## Goal of the exercise
Out of the material that follows, write out exactly the lines from the line with "let gives := fun (c" to the line with "w) then 1 else 0))", both ends included, and no others.

## Information given

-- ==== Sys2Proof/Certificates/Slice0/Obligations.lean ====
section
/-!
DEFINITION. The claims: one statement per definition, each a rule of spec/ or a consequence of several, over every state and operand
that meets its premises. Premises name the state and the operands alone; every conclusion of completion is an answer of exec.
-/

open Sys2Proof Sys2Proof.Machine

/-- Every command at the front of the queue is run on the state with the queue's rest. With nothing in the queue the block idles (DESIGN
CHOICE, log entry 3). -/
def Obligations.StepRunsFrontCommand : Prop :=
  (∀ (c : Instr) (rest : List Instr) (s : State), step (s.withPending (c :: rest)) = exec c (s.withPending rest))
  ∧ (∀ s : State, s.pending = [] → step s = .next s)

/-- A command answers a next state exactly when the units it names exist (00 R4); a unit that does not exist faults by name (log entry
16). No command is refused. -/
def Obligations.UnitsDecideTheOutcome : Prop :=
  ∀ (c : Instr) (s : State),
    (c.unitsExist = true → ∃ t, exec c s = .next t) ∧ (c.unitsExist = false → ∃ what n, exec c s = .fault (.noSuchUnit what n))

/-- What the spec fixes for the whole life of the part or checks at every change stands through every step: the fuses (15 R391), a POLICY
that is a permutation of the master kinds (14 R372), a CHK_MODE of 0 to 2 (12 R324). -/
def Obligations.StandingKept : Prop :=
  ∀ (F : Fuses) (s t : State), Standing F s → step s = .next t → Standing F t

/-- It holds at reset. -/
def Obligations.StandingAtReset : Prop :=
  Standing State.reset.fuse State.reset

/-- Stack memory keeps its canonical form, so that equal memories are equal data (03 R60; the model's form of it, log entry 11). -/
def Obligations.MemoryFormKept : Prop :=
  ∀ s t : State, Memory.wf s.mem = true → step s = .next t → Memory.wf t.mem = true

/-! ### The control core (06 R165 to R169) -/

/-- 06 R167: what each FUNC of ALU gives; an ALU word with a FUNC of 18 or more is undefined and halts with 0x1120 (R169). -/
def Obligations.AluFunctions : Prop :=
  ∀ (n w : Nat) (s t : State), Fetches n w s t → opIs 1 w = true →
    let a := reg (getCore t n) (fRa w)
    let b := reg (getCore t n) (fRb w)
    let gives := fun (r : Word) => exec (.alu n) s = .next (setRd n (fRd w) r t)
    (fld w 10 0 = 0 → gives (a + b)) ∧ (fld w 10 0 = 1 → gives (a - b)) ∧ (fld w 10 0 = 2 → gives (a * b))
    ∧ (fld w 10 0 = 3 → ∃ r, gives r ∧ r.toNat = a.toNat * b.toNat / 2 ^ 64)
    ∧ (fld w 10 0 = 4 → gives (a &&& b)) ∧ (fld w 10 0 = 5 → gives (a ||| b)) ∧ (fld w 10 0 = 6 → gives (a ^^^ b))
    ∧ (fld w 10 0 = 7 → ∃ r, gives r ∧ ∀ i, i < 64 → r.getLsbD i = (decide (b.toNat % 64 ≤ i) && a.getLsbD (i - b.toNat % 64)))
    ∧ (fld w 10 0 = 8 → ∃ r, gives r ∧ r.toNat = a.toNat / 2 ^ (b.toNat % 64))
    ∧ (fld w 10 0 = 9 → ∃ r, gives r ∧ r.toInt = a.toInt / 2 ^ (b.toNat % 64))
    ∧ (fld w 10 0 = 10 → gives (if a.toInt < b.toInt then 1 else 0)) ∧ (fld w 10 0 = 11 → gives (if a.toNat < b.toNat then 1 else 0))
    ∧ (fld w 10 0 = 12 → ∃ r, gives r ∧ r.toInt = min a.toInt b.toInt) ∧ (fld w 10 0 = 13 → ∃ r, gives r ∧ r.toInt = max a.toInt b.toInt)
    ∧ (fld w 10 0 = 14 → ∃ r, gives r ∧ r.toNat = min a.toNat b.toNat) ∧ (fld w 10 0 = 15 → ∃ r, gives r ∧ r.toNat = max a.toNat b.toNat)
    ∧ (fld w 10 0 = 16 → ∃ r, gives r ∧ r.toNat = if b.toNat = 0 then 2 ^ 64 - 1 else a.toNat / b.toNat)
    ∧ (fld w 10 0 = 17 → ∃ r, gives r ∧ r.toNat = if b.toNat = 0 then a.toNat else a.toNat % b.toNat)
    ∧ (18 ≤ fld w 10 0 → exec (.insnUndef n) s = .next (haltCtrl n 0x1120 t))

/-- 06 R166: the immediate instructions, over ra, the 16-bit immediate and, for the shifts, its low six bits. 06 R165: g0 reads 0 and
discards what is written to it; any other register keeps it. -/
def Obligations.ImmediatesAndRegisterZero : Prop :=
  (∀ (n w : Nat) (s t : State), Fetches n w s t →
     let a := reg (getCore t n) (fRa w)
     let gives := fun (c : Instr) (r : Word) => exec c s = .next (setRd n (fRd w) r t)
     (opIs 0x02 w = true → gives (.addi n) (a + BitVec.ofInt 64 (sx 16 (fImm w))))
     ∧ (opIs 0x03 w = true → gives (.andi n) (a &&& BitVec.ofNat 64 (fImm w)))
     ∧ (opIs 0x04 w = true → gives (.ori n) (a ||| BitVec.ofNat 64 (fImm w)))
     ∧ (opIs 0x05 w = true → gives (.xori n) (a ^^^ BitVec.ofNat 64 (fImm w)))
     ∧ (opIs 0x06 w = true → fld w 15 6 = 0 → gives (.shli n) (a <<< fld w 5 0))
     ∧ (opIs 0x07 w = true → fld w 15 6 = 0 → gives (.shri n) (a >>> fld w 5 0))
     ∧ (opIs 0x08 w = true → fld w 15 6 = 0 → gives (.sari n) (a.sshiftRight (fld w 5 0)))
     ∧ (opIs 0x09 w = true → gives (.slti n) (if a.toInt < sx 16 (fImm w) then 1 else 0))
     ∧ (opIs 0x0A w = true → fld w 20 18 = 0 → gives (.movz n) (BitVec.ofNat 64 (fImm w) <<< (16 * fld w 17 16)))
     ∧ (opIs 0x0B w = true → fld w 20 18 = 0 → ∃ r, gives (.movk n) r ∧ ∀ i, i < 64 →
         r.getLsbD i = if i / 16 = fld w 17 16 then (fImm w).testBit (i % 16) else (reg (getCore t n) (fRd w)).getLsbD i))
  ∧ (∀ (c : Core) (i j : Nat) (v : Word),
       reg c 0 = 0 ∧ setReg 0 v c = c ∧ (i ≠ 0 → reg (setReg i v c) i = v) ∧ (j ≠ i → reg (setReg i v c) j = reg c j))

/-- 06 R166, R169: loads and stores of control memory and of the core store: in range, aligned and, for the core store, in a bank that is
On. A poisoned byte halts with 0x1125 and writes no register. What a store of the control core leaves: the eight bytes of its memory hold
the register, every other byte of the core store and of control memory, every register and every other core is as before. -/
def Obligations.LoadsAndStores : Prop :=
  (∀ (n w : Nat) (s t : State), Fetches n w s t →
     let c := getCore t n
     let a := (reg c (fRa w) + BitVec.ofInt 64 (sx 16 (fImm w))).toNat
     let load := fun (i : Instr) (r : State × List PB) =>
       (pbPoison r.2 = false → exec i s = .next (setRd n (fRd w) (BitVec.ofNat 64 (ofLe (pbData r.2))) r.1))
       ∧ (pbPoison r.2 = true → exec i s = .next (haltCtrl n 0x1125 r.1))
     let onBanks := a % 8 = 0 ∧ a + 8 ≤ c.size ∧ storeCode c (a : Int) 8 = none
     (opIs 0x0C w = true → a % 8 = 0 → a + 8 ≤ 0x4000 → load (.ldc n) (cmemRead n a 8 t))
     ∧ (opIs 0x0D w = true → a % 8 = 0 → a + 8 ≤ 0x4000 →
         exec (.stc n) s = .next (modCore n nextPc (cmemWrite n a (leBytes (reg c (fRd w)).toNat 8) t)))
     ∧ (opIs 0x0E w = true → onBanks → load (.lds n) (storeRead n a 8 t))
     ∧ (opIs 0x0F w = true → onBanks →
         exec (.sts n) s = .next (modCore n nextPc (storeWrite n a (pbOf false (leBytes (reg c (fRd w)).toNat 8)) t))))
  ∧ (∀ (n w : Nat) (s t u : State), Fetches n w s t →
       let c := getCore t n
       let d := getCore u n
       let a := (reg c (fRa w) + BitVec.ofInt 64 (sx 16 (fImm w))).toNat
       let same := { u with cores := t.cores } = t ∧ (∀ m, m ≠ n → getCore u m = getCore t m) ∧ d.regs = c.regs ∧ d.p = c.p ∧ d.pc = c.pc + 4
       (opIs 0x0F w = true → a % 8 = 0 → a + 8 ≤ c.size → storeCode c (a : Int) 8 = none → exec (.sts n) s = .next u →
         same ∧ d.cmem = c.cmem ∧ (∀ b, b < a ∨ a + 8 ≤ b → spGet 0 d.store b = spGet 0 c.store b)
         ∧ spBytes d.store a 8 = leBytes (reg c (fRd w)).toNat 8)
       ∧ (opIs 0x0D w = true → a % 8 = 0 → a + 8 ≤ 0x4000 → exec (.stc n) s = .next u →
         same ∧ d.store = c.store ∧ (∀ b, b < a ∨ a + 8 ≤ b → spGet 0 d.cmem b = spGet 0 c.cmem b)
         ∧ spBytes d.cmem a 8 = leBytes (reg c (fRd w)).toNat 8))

## Written solution
     let gives := fun (c : Instr) (r : Word) => exec c s = .next (setRd n (fRd w) r t)
     (opIs 0x02 w = true → gives (.addi n) (a + BitVec.ofInt 64 (sx 16 (fImm w))))
     ∧ (opIs 0x03 w = true → gives (.andi n) (a &&& BitVec.ofNat 64 (fImm w)))
     ∧ (opIs 0x04 w = true → gives (.ori n) (a ||| BitVec.ofNat 64 (fImm w)))
     ∧ (opIs 0x05 w = true → gives (.xori n) (a ^^^ BitVec.ofNat 64 (fImm w)))
     ∧ (opIs 0x06 w = true → fld w 15 6 = 0 → gives (.shli n) (a <<< fld w 5 0))
     ∧ (opIs 0x07 w = true → fld w 15 6 = 0 → gives (.shri n) (a >>> fld w 5 0))
     ∧ (opIs 0x08 w = true → fld w 15 6 = 0 → gives (.sari n) (a.sshiftRight (fld w 5 0)))
     ∧ (opIs 0x09 w = true → gives (.slti n) (if a.toInt < sx 16 (fImm w) then 1 else 0))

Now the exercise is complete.